You know, having read the latest comments on DA, and the absolute loathing of authors who want to retain some control over their rights, I wonder why any of us smaller authors should even bother writing. It’s not worth it financially, certainly won’t be if everyone follows TP’s and Jane Litte’s advice, and it’s not worth it emotionally. I used to love writing for the connection with readers, knowing my stories had touched them in some way. Discovering how deep the contempt for what I do is so deeply rooted and irrational, makes me feel that connection is going to be increasingly rare, and doubtless I will be made to look like a greedy fool for even wanting that.
“it might be better to target those who pirate because they have no other way of obtaining said material.”
How, other than what is being done? DRM sucks, and hurts honest readers. Leasing content is cumbersome and easily circumvented. Obviously authors trying to publicise the harm it does them, doesn’t work and is turned back on them.
The music industry made mp3s so cheap that file sharing is barely worth it, and so it’s dropping. But it takes a lot longer to write a novel than a song, and an author doesn’t had ready access to other income models the way performers do (very few books get made into films etc.) The two creations aren’t actually comparable.
What pisses me off is that *authors* are blamed for the failures of publishers and the actions of pirates, as if most authors have the slightest ability to change either.

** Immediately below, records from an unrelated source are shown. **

-- ==== Sys2Proof/Laws/Supervision.lean ====
section
/-! SUPPORT. What the fault list and its reporting can change: one frame relation, one lemma for each operation, and the
laws of the list itself. -/
namespace Sys2Proof.Machine

/-! ## Sorting and least elements -/

theorem insertBy_perm {α : Type} (lt : α → α → Bool) (x : α) (l : List α) : (insertBy lt x l).Perm (x :: l) := by
  induction l with
  | nil => exact .refl _
  | cons y ys ih =>
    unfold insertBy
    split
    · exact ((ih.cons y).trans (.swap x y ys))
    · exact .refl _

/-- A sorted list holds what the list holds. -/
theorem sortBy_perm {α : Type} (lt : α → α → Bool) (l : List α) : (sortBy lt l).Perm l := by
  induction l with
  | nil => exact .refl _
  | cons x xs ih => exact (insertBy_perm lt x _).trans (ih.cons x)

/-- The least element is in the list. -/
theorem leastBy_mem {α : Type} {lt : α → α → Bool} {l : List α} {x : α} (h : leastBy lt l = some x) : x ∈ l := by
  induction l generalizing x with
  | nil => cases h
  | cons y ys ih =>
    unfold leastBy at h
    split at h
    · cases h; exact List.mem_cons_self
    · rename_i z hz
      split at h
      · cases h; exact List.mem_cons_of_mem _ (ih hz)
      · cases h; exact List.mem_cons_self

/-- An empty list alone has no least element. -/
theorem leastBy_eq_none {α : Type} {lt : α → α → Bool} {l : List α} : leastBy lt l = none ↔ l = [] := by
  cases l with
  | nil => simp [leastBy]
  | cons y ys =>
    unfold leastBy
    split
    · simp
    · split <;> simp

/-! ## The fault list as data -/

/-- From `f` to `g` the fault list keeps at most eight records (R172) and one record per pair of code and subject. -/
structure FaultLog.Keeps (f g : FaultLog) : Prop where
  length : f.records.length ≤ 8 → g.records.length ≤ 8
  keys : (f.records.map (fun r => (r.code, r.subject))).Nodup → (g.records.map (fun r => (r.code, r.subject))).Nodup

/-- The same records are kept. -/
theorem FaultLog.Keeps.of_eq {f g : FaultLog} (h : g.records = f.records) : f.Keeps g := by
  constructor <;> rw [h] <;> exact id

theorem FaultLog.Keeps.trans {f g h : FaultLog} (a : f.Keeps g) (b : g.Keeps h) : f.Keeps h :=
  ⟨b.length ∘ a.length, b.keys ∘ a.keys⟩

/-- Records changed in place, their pairs kept, are kept. -/
theorem FaultLog.Keeps.map {f : FaultLog} {k : FaultRecord → FaultRecord} {m : Bool} {t : Timer}
    (h : ∀ r, ((k r).code, (k r).subject) = (r.code, r.subject)) :
    f.Keeps { records := f.records.map k, storageLoss := m, retry := t } :=
  ⟨by simp, nodup_map_of_keys (fun r _ => h r)⟩

theorem FaultRecord.isFor_iff {c : FaultCode} {a : Addr} {r : FaultRecord} :
    r.isFor c a = true ↔ r.code = c ∧ r.subject = a := by simp [FaultRecord.isFor]

theorem FaultLog.raise_keeps (c : FaultCode) (a : Addr) (now : Ms) (f : FaultLog) : f.Keeps (f.raise c a now).2 := by
  unfold FaultLog.raise
  split
  · split
    · exact .of_eq rfl
    · refine .map (fun x => ?_)
      split
      · rename_i hx; simp [FaultRecord.raised, (FaultRecord.isFor_iff.1 hx).1, (FaultRecord.isFor_iff.1 hx).2]
      · rfl
  · rename_i hnone
    have absent : ∀ r ∈ f.records,
        (r.code, r.subject) ≠ ((FaultRecord.raised c a now).code, (FaultRecord.raised c a now).subject) := by
      intro r hr he
      simp only [FaultRecord.raised, Prod.mk.injEq] at he
      exact List.find?_eq_none.1 hnone r hr (FaultRecord.isFor_iff.2 he)
    split
    · exact ⟨fun _ => by simp; omega, fun h => nodup_append_key h absent⟩
    · split
      · rename_i old hold
        have hm := (List.mem_filter.1 (leastBy_mem hold)).1
        have hlt : (f.records.filter (fun x => !x.isFor old.code old.subject)).length < f.records.length :=
          List.length_filter_lt_length_iff_exists.2 ⟨old, hm, by simp [FaultRecord.isFor]⟩
        refine ⟨fun h => ?_,
          fun h => nodup_append_key (nodup_filter_of_keys _ h) (fun r hr => absent r (List.mem_filter.1 hr).1)⟩
        simp only [List.length_append, List.length_cons, List.length_nil]
        omega
      · exact .of_eq rfl

theorem FaultLog.clear_keeps (c : FaultCode) (a : Addr) (f : FaultLog) : f.Keeps (f.clear c a).2 := by
  unfold FaultLog.clear
  split
  · split
    · refine .map (fun x => ?_)
      split <;> rfl
    · exact .of_eq rfl
  · exact .of_eq rfl

theorem FaultLog.compose_keeps (chosen : List FaultRecord) (f : FaultLog) : f.Keeps (f.compose chosen) := by
  refine .map (fun x => ?_)
  split <;> rfl

theorem FaultLog.bodyEnded_keeps (f : FaultLog) : f.Keeps f.bodyEnded := by
  have marked : f.Keeps { f with
      records := f.records.map (fun r => if r.composed then { r with reported := true, composed := false } else r) } := by
    refine .map (fun x => ?_)
    split <;> rfl
  exact marked.trans ⟨fun h => Nat.le_trans (List.length_filter_le _ _) h, nodup_filter_of_keys _⟩

theorem FaultLog.unsent_keeps (f : FaultLog) : f.Keeps f.unsent := .map (fun _ => rfl)

theorem FaultLog.marksCleared_keeps (f : FaultLog) : f.Keeps f.marksCleared := .map (fun _ => rfl)

/-! ## The status records' range -/

/-- The range of the status line's queue and lost count (R195). -/
def Lu.StatusInRange (l : Lu) : Prop := l.records.length ≤ 16 ∧ l.lost ≤ 255

/-! ## The frame relation -/

/-- Only the transmit path, the fault list and the status line's queue have changed from `s` to `t`. -/
structure State.FaultFrame (s t : State) : Prop where
  now : t.now = s.now
  pending : t.pending = s.pending
  mu : t.mu = s.mu
  ev : t.ev = s.ev
  det : t.det = s.det
  nt : t.nt = s.nt
  su : t.su = s.su
  sv : t.sv = s.sv
  sc : t.sc = s.sc
  run : t.fu.run = s.fu.run
  epoch : t.fu.epoch = s.fu.epoch
  fires : t.fu.fires = s.fu.fires
  overflow : t.fu.overflow = s.fu.overflow
  refresh : t.fu.profileRefresh = s.fu.profileRefresh
  guards : t.guards = { s.guards with assessment := t.guards.assessment }
  lu : t.lu = { s.lu with records := t.lu.records, lost := t.lu.lost, sendEnd := t.lu.sendEnd }
  status : s.lu.StatusInRange → t.lu.StatusInRange
  faults : s.faults.Keeps t.faults
  counters : CountersInRange s.counters → CountersInRange t.counters
  seen : (s.fu.seen.map (·.origin)).Nodup → (t.fu.seen.map (·.origin)).Nodup
  levels : s.radio.InRange → t.radio.InRange

/-- The transmit path's frame is a part of it. -/
theorem State.TxFrame.fault {s t : State} (h : s.TxFrame t) : s.FaultFrame t where
  now := h.now
  pending := h.pending
  mu := h.mu
  ev := h.ev
  det := h.det
  nt := h.nt
  su := h.su
  sv := h.sv
  sc := h.sc
  run := h.run
  epoch := h.epoch
  fires := h.fires
  overflow := h.overflow
  refresh := h.refresh
  guards := h.guards
  lu := by rw [h.lu]
  status := by rw [h.lu]; exact id
  faults := .of_eq (by rw [h.faults])
  counters := h.counters
  seen := h.seen
  levels := h.levels

theorem State.FaultFrame.refl (s : State) : s.FaultFrame s := (State.TxFrame.refl s).fault

theorem State.FaultFrame.trans {s t u : State} (h : s.FaultFrame t) (k : t.FaultFrame u) : s.FaultFrame u where
  now := k.now.trans h.now
  pending := k.pending.trans h.pending
  mu := k.mu.trans h.mu
  ev := k.ev.trans h.ev
  det := k.det.trans h.det
  nt := k.nt.trans h.nt
  su := k.su.trans h.su
  sv := k.sv.trans h.sv
  sc := k.sc.trans h.sc
  run := k.run.trans h.run
  epoch := k.epoch.trans h.epoch
  fires := k.fires.trans h.fires
  overflow := k.overflow.trans h.overflow
  refresh := k.refresh.trans h.refresh
  guards := by rw [k.guards, h.guards]
  lu := by rw [k.lu, h.lu]
  status := k.status ∘ h.status
  faults := h.faults.trans k.faults
  counters := k.counters ∘ h.counters
  seen := k.seen ∘ h.seen
  levels := k.levels ∘ h.levels

theorem State.FaultFrame.cfg {s t : State} (h : s.FaultFrame t) : t.cfg = s.cfg := by simp only [State.cfg, h.sc]

theorem State.FaultFrame.isPanel {s t : State} (h : s.FaultFrame t) : t.isPanel = s.isPanel := by
  simp only [State.isPanel, h.sc]

theorem State.FaultFrame.isDetector {s t : State} (h : s.FaultFrame t) : t.isDetector = s.isDetector := by
  simp only [State.isDetector, h.sc]

theorem State.FaultFrame.ms {s t : State} (h : s.FaultFrame t) : t.ms = s.ms := by simp only [State.ms, h.now]

theorem State.FaultFrame.sameDetection {s t : State} (h : s.FaultFrame t) : s.SameDetection t :=
  ⟨h.mu, h.ev, h.det, h.nt, h.sc, h.fires, h.overflow, h.epoch⟩

/-! ## One lemma for each operation -/

/-- The fault list replaced by one that keeps its bound and its keys. -/
theorem State.faults_frame (f : FaultLog) (s : State) (h : s.faults.Keeps f) :
    s.FaultFrame { s with faults := f } :=
  { State.FaultFrame.refl s with faults := h, counters := id, seen := id, status := id }

/-- An offered record changes the record queue, the lost count and the send timer alone (R195). -/
theorem Lu.offer_lu (now : Us) (r : StatusRecord) (l : Lu) :
    l.offer now r = { l with
      records := (l.offer now r).records, lost := (l.offer now r).lost, sendEnd := (l.offer now r).sendEnd } := by
  unfold Lu.offer
  split
  · rfl
  · split <;> rfl

/-- An offered record leaves at most 16 queued and at most 255 counted (R195). -/
theorem Lu.offer_status (now : Us) (r : StatusRecord) (l : Lu) (h : l.StatusInRange) : (l.offer now r).StatusInRange := by
  unfold Lu.offer
  split
  · exact ⟨by simp only [List.length_append, List.length_cons, List.length_nil]; omega, h.2⟩
  · split
    · exact ⟨by have := h.1; simp only [List.length_append, List.length_drop, List.length_cons, List.length_nil]; omega, h.2⟩
    · exact ⟨h.1, by simp only; omega⟩

theorem State.panelRecord_frame (type : RecordType) (origin : Addr) (zone code detail : Byte) (s : State) :
    s.FaultFrame (s.panelRecord type origin zone code detail) := by
  unfold State.panelRecord
  split
  · exact { State.FaultFrame.refl s with
      lu := Lu.offer_lu _ _ _, faults := .of_eq rfl, counters := id, seen := id, status := Lu.offer_status _ _ _ }
  · exact .refl s

theorem State.look_frame (s : State) : s.FaultFrame s.look := by
  unfold State.look
  split
  · exact .refl s
  · split
    · rename_i h
      exact (State.originate_frame h).fault.trans (State.faults_frame _ _ (FaultLog.compose_keeps _ _))
    · split
      · exact .refl s
      · exact State.faults_frame _ s (.of_eq rfl)

theorem State.raise_frame (c : FaultCode) (a : Addr) (s : State) : s.FaultFrame (s.raise c a) := by
  unfold State.raise
  dsimp only
  split
  · exact ((State.faults_frame _ s (FaultLog.raise_keeps c a s.ms _)).trans (State.panelRecord_frame _ _ _ _ _ _)).trans
      (State.look_frame _)
  · exact State.faults_frame _ s (FaultLog.raise_keeps c a s.ms _)

theorem State.raiseOwn_frame (c : FaultCode) (s : State) : s.FaultFrame (s.raiseOwn c) := State.raise_frame c _ s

@Ann Somerville I hear such casual references to stripping DRM that I truly wonder why the entertainment industry bothers with it.
The current trend seems to be a move towards restricting access to material rather than opening up the market to more paying customers. I believe this is a mistake. I have no magic solutions to offer. I’ve been doing a series of posts on hypothetical piracy dilemmas and I’ve tried to come up with suggestions for how to avoid the temptation in the first place.
“the entertainment industry bothers with it.”
No idea. I guess if they find cracked material, it’s a definite proof of wrong doing (to them) but the only people it really affects are law abiding purchases. Hate it with a passion, and if removing it increases piracy a bit, so what?
The real thing that needs to change is attitudes among those who use file sharing sites. At the moment, the attitude is raw arrogance and dismissal of author and publisher rights, feeling they are somehow sticking it to the man. Which is why authors spend so much time explaining how it directly affects them, but I suppose that also only affects the law-abiding reader.
I don’t know the answer. I’m on both sides of this argument. All I know is blaming the author for piracy, and slamming law abiding readers who *don’t* make mass copies etc or use file sharing sites, is no way to go on.